* **EXERCISE**
Please reproduce the entries in full. Keep every character the same.

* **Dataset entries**
/-- Host link state outside the rings. -/
structure Link where
  /-- commands taken by Badger and not yet run (R24) -/
  inbox : List Instr
  timed : List Timed
  waits : List Wait
  longs : List Long
  notices : List Notice
  /-- value of the last window read, and of the last slave read (the model's view of the read reply) -/
  winRead : Word
  cspRead : List Word
  /-- snapshot of a 64-bit counter's high word per access path: path key, high index, value (R401) -/
  snaps : List (Nat × Nat × Word)
  deriving DecidableEq, Repr

/-! ### Ring, Cairn, serial ports (chapters 12, 13) -/

/-- What travels on the Dectik ring. -/
inductive RingMsg where
  | load (l : RingLoad)
  | reply (entry : BitVec 7) (ring : Fin 64) (era : Nat) (seq : Word) (sender : BitVec 7) (r : Reply)
  | event (k : Fin 8) (position : BitVec 7)
  /-- the token, with the entries of the members that it has passed (R296) -/
  | token (count : BitVec 8) (es : List Member)
  /-- the members of a closed ring (R296) -/
  | membership (ms : List Member)
  /-- DLY values by position, with what SYNC_CAL found; of an update there is nothing found (R312, R313, R316) -/
  | dly (ms : List SyncInfo) (vals : List Word)
  deriving DecidableEq, Repr

/-- A link frame that is not acknowledged (R292): whether it goes out by RING_B, on the forward lanes, or by RING_A, on the reverse
lanes; its sequence number on that port; its sends, and the tick of the last. -/
structure RingFrame where
  portB : Bool
  seq : Nat
  msg : RingMsg
  sends : Nat
  sentAt : Nat
  deriving DecidableEq, Repr

/-- The Dectik ring (R291 to R302). -/
structure Ring where
  /-- 0 closed, 1 wrapped, 2 split, 3 not enumerated -/
  state : BitVec 2
  enumerated : Bool
  position : BitVec 7
  members : List Member
  /-- the membership is fixed (R297) -/
  fixed : Bool
  /-- a foreign token was seen (R298) -/
  twoSummit : Bool
  aUp : Bool
  bUp : Bool
  /-- links between other members that are down, by the position upstream of each -/
  far : List Nat
  /-- position upstream of the first link that went down; 0xFF for none -/
  breakPos : Byte
  tokenSent : Bool
  enumTick : Nat
  enumTime : T64
  quarantined : Bool
  /-- next sequence number to send by RING_B and by RING_A, and to receive on the forward and on the reverse lanes (R292) -/
  txB : Nat
  txA : Nat
  rxFwd : Nat
  rxRev : Nat
  /-- frames not yet acknowledged, oldest first -/
  outbox : List RingFrame
  /-- what waits for a path, with the position it is for (R301) -/
  held : List (Option Nat × RingMsg)
  deriving DecidableEq, Repr

/-- Cairn timing (R304 to R313). -/
structure Cairn where
  /-- GLB_CAIRN_CFG ROOT and PERIOD as in force since the last frame (R304) -/
  root : Bool
  period : BitVec 14
  epoch : BitVec 48
  fed : Bool
  locked : Bool
  stepHeld : Bool
  extParent : Bool
  /-- tick of the last valid frame -/
  lastFrame : Nat
  /-- a load waiting for its apply tick (R399): apply T64, Δ -/
  load : Option (T64 × Int)
  /-- relaunch pending at this T64 (R306) -/
  relaunch : Option T64
  child0 : Bool
  child1 : Bool
  discovered : Bool
  /-- last epoch sent or relaunched on the outputs, and the frame that each output last carried; `none` on one that has stayed
  low (R304, R306) -/
  sent : BitVec 48
  out0 : Option CairnFrame
  out1 : Option CairnFrame
  /-- when each output last carried a pulse of a discovery or of an echo (R310, R312) -/
  pulse0 : Option T64
  pulse1 : Option T64
  /-- parent and output of the discovery pulse that this device saw (R312) -/
  seen : Option (Byte × Byte)
  /-- stamp of a parent's echo pulse awaiting turnaround, and of the last one (R310) -/
  echo : Option T64
  echoAt : Option T64
  /-- return pulses driven -/
  echoOut : Option T64
  /-- hop sums: number of echoes and sum of y − x − 65,536, per output -/
  hop0 : Nat × Int
  hop1 : Nat × Int
  hopVal0 : Int
  hopVal1 : Int
  /-- input hop delays h of the ring's members, by position (Table 12-3) -/
  hops : List Word
  /-- GLB_CAIRN_EXT_DLY of the members, by position, as SYNC_CAL found it -/
  exts : List Word
  /-- epoch of the last background echoes (R313) -/
  trackAt : BitVec 48
  /-- DLY left by the last SYNC_CAL, and the DLY to apply at the next frame (R313) -/
  dlyBase : Int
  dlyNext : Option Int
  deriving DecidableEq, Repr

/-- One slave port (R326 to R331). -/
structure Csp where
  /-- ALIVE of the last frame whose byte 3 was received -/
  alive : Option (BitVec 4)
  /-- outcome flags of the previous frame (Table 13-3) -/
  prev : Byte
  /-- an accepted WRITE waiting for Badger -/
  write : Option (BitVec 16 × List Word)
  /-- a frame has followed the waiting WRITE -/
  followed : Bool
  /-- tick at which a WRITE frame was released -/
  writeAt : Option Nat
  /-- the last reply sent (Table 13-2): STATUS byte, ALIVE echo, words, CRC -/
  reply : Byte × BitVec 4 × List Word × BitVec 16
  /-- divider in force: a DIV written while a select is asserted waits for the next assertion (R320) -/
  div : Byte
  deriving DecidableEq, Repr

* **RESULT FOR THIS TASK**
/-- Host link state outside the rings. -/
structure Link where
  /-- commands taken by Badger and not yet run (R24) -/
  inbox : List Instr
  timed : List Timed
  waits : List Wait
  longs : List Long
  notices : List Notice
  /-- value of the last window read, and of the last slave read (the model's view of the read reply) -/
  winRead : Word
  cspRead : List Word
  /-- snapshot of a 64-bit counter's high word per access path: path key, high index, value (R401) -/
  snaps : List (Nat × Nat × Word)
  deriving DecidableEq, Repr

/-! ### Ring, Cairn, serial ports (chapters 12, 13) -/

/-- What travels on the Dectik ring. -/
inductive RingMsg where
  | load (l : RingLoad)
  | reply (entry : BitVec 7) (ring : Fin 64) (era : Nat) (seq : Word) (sender : BitVec 7) (r : Reply)
  | event (k : Fin 8) (position : BitVec 7)
  /-- the token, with the entries of the members that it has passed (R296) -/
  | token (count : BitVec 8) (es : List Member)
  /-- the members of a closed ring (R296) -/
  | membership (ms : List Member)
  /-- DLY values by position, with what SYNC_CAL found; of an update there is nothing found (R312, R313, R316) -/
  | dly (ms : List SyncInfo) (vals : List Word)
  deriving DecidableEq, Repr

/-- A link frame that is not acknowledged (R292): whether it goes out by RING_B, on the forward lanes, or by RING_A, on the reverse
lanes; its sequence number on that port; its sends, and the tick of the last. -/
structure RingFrame where
  portB : Bool
  seq : Nat
  msg : RingMsg
  sends : Nat
  sentAt : Nat
  deriving DecidableEq, Repr

/-- The Dectik ring (R291 to R302). -/
structure Ring where
  /-- 0 closed, 1 wrapped, 2 split, 3 not enumerated -/
  state : BitVec 2
  enumerated : Bool
  position : BitVec 7
  members : List Member
  /-- the membership is fixed (R297) -/
  fixed : Bool
  /-- a foreign token was seen (R298) -/
  twoSummit : Bool
  aUp : Bool
  bUp : Bool
  /-- links between other members that are down, by the position upstream of each -/
  far : List Nat
  /-- position upstream of the first link that went down; 0xFF for none -/
  breakPos : Byte
  tokenSent : Bool
  enumTick : Nat
  enumTime : T64
  quarantined : Bool
  /-- next sequence number to send by RING_B and by RING_A, and to receive on the forward and on the reverse lanes (R292) -/
  txB : Nat
  txA : Nat
  rxFwd : Nat
  rxRev : Nat
  /-- frames not yet acknowledged, oldest first -/
  outbox : List RingFrame
  /-- what waits for a path, with the position it is for (R301) -/
  held : List (Option Nat × RingMsg)
  deriving DecidableEq, Repr

/-- Cairn timing (R304 to R313). -/
structure Cairn where
  /-- GLB_CAIRN_CFG ROOT and PERIOD as in force since the last frame (R304) -/
  root : Bool
  period : BitVec 14
  epoch : BitVec 48
  fed : Bool
  locked : Bool
  stepHeld : Bool
  extParent : Bool
  /-- tick of the last valid frame -/
  lastFrame : Nat
  /-- a load waiting for its apply tick (R399): apply T64, Δ -/
  load : Option (T64 × Int)
  /-- relaunch pending at this T64 (R306) -/
  relaunch : Option T64
  child0 : Bool
  child1 : Bool
  discovered : Bool
  /-- last epoch sent or relaunched on the outputs, and the frame that each output last carried; `none` on one that has stayed
  low (R304, R306) -/
  sent : BitVec 48
  out0 : Option CairnFrame
  out1 : Option CairnFrame
  /-- when each output last carried a pulse of a discovery or of an echo (R310, R312) -/
  pulse0 : Option T64
  pulse1 : Option T64
  /-- parent and output of the discovery pulse that this device saw (R312) -/
  seen : Option (Byte × Byte)
  /-- stamp of a parent's echo pulse awaiting turnaround, and of the last one (R310) -/
  echo : Option T64
  echoAt : Option T64
  /-- return pulses driven -/
  echoOut : Option T64
  /-- hop sums: number of echoes and sum of y − x − 65,536, per output -/
  hop0 : Nat × Int
  hop1 : Nat × Int
  hopVal0 : Int
  hopVal1 : Int
  /-- input hop delays h of the ring's members, by position (Table 12-3) -/
  hops : List Word
  /-- GLB_CAIRN_EXT_DLY of the members, by position, as SYNC_CAL found it -/
  exts : List Word
  /-- epoch of the last background echoes (R313) -/
  trackAt : BitVec 48
  /-- DLY left by the last SYNC_CAL, and the DLY to apply at the next frame (R313) -/
  dlyBase : Int
  dlyNext : Option Int
  deriving DecidableEq, Repr

/-- One slave port (R326 to R331). -/
structure Csp where
  /-- ALIVE of the last frame whose byte 3 was received -/
  alive : Option (BitVec 4)
  /-- outcome flags of the previous frame (Table 13-3) -/
  prev : Byte
  /-- an accepted WRITE waiting for Badger -/
  write : Option (BitVec 16 × List Word)
  /-- a frame has followed the waiting WRITE -/
  followed : Bool
  /-- tick at which a WRITE frame was released -/
  writeAt : Option Nat
  /-- the last reply sent (Table 13-2): STATUS byte, ALIVE echo, words, CRC -/
  reply : Byte × BitVec 4 × List Word × BitVec 16
  /-- divider in force: a DIV written while a select is asserted waits for the next assertion (R320) -/
  div : Byte
  deriving DecidableEq, Repr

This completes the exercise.